[Problem to work on] Please return every line in the entries below with the word "rowGone" in it.

Saved data entries:
□ □ □

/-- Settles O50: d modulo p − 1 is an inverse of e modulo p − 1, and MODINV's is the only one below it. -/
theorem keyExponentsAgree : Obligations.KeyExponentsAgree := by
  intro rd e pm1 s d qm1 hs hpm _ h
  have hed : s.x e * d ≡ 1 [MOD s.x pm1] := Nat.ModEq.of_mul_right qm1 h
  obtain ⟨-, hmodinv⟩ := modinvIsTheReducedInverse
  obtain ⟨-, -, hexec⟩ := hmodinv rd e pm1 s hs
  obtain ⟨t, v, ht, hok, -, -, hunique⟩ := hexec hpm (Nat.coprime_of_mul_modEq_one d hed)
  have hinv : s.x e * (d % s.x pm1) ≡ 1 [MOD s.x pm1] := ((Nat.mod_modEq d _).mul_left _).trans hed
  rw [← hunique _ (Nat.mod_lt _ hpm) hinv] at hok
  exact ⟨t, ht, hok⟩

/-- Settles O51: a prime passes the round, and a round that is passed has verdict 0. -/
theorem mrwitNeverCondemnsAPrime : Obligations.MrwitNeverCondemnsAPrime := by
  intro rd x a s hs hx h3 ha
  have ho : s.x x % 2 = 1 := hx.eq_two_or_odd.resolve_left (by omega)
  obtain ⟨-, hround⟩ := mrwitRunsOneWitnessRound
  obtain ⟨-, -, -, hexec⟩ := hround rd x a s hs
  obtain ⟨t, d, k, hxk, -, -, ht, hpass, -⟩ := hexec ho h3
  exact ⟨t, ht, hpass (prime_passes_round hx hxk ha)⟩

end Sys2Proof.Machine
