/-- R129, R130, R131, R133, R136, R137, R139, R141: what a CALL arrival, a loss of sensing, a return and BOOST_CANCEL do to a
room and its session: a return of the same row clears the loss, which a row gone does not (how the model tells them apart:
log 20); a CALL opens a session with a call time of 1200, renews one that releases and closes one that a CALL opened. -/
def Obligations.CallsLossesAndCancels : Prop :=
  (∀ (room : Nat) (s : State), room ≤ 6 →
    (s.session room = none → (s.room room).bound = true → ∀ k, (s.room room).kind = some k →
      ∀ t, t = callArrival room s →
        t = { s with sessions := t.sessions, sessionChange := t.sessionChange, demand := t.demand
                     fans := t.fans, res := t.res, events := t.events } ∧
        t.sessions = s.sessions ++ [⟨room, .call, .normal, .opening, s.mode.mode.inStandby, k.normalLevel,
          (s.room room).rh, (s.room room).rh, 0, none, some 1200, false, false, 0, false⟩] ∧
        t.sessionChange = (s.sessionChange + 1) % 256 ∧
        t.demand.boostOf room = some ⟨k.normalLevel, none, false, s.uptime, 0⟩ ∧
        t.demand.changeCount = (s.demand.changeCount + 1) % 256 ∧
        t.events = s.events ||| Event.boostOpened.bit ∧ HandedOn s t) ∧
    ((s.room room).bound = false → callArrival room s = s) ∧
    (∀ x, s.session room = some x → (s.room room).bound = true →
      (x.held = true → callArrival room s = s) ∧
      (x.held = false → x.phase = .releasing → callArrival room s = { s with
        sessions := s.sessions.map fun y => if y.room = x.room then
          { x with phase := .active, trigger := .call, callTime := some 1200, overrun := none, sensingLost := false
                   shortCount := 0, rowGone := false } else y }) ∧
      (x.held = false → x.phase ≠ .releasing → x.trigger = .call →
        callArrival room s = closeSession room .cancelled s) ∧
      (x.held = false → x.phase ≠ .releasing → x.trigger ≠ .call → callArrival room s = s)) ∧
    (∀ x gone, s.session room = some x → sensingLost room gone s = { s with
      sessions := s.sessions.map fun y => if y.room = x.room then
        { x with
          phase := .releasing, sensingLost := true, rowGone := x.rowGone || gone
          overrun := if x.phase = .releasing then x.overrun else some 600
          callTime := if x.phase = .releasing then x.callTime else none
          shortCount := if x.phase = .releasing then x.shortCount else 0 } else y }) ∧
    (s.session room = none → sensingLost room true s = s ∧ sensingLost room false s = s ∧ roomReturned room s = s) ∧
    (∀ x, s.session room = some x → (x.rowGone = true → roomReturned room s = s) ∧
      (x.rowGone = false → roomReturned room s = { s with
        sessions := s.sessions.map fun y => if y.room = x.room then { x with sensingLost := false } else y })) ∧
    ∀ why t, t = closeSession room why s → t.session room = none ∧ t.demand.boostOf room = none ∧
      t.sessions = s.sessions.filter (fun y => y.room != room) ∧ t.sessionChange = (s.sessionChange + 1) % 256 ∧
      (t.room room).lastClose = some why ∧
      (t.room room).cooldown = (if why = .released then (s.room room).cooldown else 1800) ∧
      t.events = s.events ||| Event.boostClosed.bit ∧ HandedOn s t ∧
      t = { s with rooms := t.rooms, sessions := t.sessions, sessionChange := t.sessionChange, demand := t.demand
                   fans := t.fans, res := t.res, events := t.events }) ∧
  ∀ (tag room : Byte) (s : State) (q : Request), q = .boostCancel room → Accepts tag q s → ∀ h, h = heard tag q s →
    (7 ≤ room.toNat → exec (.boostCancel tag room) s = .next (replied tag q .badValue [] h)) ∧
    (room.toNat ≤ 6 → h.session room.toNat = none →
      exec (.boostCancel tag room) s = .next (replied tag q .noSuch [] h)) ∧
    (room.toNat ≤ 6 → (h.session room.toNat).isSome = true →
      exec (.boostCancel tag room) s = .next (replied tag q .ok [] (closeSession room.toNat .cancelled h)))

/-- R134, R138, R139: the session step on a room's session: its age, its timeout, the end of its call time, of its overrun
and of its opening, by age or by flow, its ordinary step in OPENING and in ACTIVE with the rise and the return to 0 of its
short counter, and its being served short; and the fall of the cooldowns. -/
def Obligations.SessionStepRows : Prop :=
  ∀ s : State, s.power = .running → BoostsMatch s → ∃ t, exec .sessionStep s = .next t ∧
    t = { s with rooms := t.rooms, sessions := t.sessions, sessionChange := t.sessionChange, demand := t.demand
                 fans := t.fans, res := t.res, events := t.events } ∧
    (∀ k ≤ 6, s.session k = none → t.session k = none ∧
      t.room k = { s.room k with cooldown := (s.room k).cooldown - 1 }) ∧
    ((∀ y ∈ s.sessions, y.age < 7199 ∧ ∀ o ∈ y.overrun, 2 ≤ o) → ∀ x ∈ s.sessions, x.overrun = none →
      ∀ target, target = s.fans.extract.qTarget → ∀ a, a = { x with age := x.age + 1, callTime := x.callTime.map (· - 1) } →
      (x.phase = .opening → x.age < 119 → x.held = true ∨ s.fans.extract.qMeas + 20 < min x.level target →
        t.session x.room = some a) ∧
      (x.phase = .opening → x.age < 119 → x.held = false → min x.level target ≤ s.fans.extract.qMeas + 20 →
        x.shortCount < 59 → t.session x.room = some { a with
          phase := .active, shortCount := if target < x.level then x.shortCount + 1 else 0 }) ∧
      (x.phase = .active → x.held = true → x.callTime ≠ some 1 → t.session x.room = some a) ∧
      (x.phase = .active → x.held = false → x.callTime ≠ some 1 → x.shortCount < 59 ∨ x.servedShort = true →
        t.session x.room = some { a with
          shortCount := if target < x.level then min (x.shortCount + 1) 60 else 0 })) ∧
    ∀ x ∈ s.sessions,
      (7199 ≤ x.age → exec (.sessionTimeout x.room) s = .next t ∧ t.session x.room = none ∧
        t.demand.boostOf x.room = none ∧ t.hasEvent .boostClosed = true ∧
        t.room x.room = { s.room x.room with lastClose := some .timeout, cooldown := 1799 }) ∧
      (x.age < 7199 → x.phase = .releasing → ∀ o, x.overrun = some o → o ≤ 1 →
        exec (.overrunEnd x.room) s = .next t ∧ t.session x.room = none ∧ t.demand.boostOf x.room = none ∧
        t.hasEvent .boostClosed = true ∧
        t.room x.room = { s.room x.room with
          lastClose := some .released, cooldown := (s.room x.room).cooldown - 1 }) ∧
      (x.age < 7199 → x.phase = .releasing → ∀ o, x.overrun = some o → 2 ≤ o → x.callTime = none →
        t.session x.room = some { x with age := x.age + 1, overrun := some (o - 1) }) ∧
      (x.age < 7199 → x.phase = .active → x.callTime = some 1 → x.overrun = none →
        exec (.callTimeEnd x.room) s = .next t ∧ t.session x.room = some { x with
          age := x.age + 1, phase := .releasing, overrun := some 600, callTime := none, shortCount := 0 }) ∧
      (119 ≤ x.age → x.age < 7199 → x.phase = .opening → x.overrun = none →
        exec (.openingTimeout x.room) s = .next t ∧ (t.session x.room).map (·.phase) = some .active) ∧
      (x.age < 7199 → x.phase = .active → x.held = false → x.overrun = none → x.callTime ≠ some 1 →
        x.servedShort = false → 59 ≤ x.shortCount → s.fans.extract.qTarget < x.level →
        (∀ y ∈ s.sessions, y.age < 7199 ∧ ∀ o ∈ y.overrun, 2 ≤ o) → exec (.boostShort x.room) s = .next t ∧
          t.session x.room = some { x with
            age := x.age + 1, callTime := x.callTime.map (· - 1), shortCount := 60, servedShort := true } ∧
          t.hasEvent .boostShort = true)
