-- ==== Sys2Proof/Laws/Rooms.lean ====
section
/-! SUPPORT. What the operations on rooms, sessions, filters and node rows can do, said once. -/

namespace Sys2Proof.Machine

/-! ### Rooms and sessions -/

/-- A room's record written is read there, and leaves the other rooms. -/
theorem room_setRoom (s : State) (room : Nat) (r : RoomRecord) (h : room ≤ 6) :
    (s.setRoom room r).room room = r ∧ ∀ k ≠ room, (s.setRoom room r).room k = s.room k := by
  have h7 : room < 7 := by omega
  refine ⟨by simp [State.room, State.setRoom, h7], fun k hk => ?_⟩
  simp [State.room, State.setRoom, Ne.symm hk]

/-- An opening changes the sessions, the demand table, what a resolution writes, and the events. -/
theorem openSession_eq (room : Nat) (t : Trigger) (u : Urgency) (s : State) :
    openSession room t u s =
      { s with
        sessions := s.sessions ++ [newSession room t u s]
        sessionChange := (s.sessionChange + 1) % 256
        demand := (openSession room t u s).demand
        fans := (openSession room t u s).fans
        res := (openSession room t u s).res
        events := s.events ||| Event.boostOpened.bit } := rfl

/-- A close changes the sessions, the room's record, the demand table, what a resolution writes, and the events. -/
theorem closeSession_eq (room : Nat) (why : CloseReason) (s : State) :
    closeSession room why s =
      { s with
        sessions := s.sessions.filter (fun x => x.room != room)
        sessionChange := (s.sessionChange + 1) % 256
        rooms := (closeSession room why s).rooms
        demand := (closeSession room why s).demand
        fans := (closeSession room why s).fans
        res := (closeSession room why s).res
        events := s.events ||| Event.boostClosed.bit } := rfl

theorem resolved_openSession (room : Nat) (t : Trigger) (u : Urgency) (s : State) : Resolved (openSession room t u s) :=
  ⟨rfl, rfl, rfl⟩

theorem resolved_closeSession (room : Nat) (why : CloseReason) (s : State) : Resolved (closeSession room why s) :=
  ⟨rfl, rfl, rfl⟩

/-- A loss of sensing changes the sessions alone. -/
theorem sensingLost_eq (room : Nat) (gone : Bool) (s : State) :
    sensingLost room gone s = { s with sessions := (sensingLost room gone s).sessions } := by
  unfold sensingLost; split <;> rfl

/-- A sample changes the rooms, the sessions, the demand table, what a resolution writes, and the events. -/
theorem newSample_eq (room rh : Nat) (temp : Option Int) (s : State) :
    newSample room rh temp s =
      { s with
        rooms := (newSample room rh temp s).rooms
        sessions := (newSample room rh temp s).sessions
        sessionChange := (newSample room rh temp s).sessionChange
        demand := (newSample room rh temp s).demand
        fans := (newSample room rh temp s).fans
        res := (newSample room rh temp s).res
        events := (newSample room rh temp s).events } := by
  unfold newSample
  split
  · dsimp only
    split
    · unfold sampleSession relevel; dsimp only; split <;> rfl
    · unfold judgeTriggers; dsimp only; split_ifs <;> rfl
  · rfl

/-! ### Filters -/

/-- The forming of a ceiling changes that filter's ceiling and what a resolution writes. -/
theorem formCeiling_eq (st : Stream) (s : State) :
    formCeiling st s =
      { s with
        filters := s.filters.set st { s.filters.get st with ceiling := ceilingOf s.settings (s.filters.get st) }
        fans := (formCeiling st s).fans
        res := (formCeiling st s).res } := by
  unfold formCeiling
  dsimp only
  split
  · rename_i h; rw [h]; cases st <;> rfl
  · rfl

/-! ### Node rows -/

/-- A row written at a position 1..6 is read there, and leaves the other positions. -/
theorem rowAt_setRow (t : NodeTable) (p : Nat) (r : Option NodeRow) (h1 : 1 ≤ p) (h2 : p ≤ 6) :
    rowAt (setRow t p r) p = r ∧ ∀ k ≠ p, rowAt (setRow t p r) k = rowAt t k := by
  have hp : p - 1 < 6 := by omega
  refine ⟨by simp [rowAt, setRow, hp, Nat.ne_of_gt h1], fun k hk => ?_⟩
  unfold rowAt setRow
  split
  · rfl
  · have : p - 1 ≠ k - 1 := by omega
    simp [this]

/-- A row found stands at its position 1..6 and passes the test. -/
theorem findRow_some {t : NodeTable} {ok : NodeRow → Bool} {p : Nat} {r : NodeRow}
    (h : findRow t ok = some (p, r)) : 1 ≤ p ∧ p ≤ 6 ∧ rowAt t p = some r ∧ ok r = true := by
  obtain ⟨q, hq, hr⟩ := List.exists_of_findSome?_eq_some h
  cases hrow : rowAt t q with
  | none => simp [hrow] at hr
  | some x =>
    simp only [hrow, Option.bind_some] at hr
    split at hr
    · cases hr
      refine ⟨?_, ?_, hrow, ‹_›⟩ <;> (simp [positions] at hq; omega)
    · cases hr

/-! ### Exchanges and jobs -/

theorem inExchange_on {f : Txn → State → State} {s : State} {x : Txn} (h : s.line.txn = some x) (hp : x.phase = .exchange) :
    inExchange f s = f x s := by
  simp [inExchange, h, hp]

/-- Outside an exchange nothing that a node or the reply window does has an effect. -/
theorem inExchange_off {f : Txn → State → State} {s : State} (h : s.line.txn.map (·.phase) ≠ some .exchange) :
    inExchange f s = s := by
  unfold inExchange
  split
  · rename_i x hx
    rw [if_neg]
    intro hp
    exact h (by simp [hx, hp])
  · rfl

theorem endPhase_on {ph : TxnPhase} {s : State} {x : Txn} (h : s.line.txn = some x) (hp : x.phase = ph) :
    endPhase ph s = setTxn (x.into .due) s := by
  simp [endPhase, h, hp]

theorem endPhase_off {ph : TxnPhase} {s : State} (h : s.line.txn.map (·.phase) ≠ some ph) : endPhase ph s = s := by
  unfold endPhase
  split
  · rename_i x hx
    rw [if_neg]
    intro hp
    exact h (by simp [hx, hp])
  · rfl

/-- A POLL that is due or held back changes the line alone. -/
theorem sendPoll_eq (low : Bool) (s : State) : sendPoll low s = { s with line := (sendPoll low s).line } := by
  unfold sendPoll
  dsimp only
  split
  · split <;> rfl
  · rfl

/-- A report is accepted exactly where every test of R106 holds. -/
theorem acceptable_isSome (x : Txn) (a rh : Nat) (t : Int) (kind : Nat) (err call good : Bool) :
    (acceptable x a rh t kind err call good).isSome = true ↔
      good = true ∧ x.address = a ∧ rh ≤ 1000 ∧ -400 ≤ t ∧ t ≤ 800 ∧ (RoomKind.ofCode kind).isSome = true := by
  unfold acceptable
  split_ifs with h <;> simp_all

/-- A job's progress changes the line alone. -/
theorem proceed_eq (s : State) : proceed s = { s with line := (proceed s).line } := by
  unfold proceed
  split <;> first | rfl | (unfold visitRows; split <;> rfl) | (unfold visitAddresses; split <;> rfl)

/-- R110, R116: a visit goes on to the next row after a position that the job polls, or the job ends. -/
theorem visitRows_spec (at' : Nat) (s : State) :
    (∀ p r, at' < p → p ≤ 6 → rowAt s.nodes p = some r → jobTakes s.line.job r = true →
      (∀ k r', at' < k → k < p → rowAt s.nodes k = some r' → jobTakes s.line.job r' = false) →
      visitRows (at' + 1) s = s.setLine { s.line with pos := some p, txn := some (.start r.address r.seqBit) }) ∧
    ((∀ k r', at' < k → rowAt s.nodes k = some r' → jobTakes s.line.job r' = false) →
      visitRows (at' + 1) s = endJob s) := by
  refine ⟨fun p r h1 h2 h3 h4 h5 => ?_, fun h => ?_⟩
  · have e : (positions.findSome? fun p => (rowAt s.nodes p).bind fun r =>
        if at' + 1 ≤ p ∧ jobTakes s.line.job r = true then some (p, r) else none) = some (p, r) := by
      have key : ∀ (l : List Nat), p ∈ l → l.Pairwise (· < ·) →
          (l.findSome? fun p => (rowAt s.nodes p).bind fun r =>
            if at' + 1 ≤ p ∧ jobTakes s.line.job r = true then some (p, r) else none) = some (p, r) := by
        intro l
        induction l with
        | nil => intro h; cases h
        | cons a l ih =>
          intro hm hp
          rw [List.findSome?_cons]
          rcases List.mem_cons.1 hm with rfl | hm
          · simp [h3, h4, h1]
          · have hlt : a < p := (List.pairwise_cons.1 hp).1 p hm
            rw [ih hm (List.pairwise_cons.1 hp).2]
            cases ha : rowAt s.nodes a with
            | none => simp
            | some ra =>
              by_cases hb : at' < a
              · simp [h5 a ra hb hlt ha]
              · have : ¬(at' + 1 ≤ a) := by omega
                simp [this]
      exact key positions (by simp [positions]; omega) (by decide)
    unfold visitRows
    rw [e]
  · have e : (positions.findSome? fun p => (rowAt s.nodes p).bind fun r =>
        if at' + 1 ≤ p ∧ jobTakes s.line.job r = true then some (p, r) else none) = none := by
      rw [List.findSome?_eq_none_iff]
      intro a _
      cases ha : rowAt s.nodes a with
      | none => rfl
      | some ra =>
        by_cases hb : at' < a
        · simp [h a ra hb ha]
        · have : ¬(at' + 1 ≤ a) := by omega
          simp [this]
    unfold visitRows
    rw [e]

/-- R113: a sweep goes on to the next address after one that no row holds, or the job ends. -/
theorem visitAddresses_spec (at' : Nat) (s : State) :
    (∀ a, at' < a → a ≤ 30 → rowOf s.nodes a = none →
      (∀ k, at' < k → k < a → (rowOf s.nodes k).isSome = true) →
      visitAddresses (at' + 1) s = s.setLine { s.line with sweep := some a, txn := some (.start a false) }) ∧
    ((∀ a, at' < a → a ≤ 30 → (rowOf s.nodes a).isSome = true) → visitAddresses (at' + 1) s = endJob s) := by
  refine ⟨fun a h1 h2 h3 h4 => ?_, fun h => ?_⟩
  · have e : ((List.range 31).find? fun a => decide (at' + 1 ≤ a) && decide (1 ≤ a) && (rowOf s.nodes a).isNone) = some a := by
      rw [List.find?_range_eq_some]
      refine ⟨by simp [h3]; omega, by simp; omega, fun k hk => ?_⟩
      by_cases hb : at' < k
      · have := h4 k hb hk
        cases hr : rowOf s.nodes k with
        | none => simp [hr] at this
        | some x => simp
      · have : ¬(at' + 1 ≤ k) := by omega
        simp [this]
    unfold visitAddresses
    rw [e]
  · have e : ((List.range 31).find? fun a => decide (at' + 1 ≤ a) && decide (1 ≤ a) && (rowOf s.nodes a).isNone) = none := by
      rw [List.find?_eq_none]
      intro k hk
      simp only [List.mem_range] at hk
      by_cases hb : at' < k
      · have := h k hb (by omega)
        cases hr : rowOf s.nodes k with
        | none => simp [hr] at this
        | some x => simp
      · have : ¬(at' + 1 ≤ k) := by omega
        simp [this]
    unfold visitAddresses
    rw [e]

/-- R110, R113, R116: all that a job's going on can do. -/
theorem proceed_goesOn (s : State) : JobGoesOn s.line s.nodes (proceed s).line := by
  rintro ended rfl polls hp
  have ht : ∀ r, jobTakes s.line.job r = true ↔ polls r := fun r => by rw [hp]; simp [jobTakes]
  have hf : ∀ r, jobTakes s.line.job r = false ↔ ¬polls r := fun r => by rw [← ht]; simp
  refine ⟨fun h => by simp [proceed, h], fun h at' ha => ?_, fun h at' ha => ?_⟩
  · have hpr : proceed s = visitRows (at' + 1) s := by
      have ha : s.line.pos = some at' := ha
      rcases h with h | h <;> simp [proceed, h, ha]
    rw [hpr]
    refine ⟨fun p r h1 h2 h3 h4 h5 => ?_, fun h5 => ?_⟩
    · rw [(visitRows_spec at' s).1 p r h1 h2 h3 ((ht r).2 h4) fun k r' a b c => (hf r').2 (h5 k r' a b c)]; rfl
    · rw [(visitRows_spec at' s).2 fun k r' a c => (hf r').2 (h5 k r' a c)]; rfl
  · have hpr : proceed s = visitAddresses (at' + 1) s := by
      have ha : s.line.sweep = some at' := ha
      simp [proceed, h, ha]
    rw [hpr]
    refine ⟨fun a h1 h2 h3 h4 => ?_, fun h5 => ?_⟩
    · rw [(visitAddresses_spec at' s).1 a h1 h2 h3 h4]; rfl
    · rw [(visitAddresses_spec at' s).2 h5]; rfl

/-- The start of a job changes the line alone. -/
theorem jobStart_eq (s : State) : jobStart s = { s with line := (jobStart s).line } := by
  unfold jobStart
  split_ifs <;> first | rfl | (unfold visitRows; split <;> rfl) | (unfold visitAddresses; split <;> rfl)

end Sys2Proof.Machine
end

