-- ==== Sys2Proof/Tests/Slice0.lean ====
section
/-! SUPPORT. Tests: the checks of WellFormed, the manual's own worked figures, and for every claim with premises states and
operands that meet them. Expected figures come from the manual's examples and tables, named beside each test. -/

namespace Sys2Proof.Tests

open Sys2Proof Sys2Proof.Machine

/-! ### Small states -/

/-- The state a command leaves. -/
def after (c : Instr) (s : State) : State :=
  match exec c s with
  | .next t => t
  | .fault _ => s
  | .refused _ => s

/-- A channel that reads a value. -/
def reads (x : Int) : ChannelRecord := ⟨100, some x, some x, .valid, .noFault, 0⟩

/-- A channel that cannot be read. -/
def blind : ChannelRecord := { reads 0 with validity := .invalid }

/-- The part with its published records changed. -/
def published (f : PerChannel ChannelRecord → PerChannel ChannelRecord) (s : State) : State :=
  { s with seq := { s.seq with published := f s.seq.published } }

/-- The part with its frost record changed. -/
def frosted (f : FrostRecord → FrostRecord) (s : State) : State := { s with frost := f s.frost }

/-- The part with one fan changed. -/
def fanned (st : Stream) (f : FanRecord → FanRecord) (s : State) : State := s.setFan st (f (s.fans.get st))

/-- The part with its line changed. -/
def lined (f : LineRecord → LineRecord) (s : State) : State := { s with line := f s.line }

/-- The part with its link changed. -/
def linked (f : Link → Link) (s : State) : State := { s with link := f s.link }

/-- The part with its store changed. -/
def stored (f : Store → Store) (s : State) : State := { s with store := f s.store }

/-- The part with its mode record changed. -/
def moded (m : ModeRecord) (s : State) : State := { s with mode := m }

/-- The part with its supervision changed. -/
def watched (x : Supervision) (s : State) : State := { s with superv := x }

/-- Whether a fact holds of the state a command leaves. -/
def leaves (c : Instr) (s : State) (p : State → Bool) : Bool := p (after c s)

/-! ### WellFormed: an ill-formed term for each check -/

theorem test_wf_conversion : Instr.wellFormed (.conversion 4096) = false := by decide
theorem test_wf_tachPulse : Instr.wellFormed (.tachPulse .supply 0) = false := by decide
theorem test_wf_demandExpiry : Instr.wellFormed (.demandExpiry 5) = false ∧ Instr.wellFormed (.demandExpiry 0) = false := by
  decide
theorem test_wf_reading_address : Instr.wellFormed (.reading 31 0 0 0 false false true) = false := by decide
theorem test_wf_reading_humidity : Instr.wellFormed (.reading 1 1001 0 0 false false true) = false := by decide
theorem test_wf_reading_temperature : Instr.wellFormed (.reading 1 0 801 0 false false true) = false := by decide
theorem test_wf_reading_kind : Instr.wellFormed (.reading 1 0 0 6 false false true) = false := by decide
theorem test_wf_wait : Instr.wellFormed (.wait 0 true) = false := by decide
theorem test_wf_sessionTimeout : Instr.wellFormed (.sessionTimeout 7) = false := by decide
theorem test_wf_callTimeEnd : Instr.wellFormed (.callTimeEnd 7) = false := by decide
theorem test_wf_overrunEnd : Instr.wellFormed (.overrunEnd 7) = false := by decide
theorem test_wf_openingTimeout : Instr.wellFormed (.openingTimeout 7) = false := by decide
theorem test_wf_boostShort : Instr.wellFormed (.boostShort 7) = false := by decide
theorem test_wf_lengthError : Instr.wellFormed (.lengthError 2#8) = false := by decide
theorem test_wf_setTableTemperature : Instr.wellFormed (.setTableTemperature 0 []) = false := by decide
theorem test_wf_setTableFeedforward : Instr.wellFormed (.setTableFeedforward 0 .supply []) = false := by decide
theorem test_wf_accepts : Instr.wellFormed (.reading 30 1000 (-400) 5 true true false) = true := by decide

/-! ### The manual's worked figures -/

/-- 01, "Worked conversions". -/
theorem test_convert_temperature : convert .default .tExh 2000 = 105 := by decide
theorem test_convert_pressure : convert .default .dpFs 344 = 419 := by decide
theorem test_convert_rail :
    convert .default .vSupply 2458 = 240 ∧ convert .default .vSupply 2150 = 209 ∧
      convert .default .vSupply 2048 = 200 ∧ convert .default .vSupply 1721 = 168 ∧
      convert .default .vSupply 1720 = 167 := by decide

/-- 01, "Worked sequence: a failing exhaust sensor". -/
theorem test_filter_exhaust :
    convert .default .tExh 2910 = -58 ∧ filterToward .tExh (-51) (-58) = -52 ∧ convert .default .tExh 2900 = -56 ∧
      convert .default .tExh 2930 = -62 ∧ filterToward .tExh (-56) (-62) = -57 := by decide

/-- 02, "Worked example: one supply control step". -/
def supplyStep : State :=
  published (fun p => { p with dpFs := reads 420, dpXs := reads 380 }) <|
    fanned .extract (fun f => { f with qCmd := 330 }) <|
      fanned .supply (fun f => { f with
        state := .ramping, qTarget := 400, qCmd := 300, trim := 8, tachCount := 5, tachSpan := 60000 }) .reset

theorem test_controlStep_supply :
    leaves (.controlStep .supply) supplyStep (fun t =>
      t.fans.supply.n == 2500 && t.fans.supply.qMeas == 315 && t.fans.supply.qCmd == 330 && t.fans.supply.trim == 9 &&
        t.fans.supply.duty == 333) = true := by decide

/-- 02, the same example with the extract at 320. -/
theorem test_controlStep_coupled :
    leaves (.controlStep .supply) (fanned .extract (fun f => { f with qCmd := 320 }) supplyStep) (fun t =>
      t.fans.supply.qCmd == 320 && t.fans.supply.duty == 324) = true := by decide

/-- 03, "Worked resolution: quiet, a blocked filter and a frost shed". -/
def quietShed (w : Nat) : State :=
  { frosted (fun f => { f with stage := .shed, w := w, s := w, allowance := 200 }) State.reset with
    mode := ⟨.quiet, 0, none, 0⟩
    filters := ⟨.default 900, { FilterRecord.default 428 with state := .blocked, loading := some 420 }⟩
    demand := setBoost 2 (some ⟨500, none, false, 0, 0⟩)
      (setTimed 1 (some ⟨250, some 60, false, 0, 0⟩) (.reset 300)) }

□ □ □

[Answer for this exercise]
                   shortCount := 0, rowGone := false } else y }) ∧
          phase := .releasing, sensingLost := true, rowGone := x.rowGone || gone
    (∀ x, s.session room = some x → (x.rowGone = true → roomReturned room s = s) ∧
      (x.rowGone = false → roomReturned room s = { s with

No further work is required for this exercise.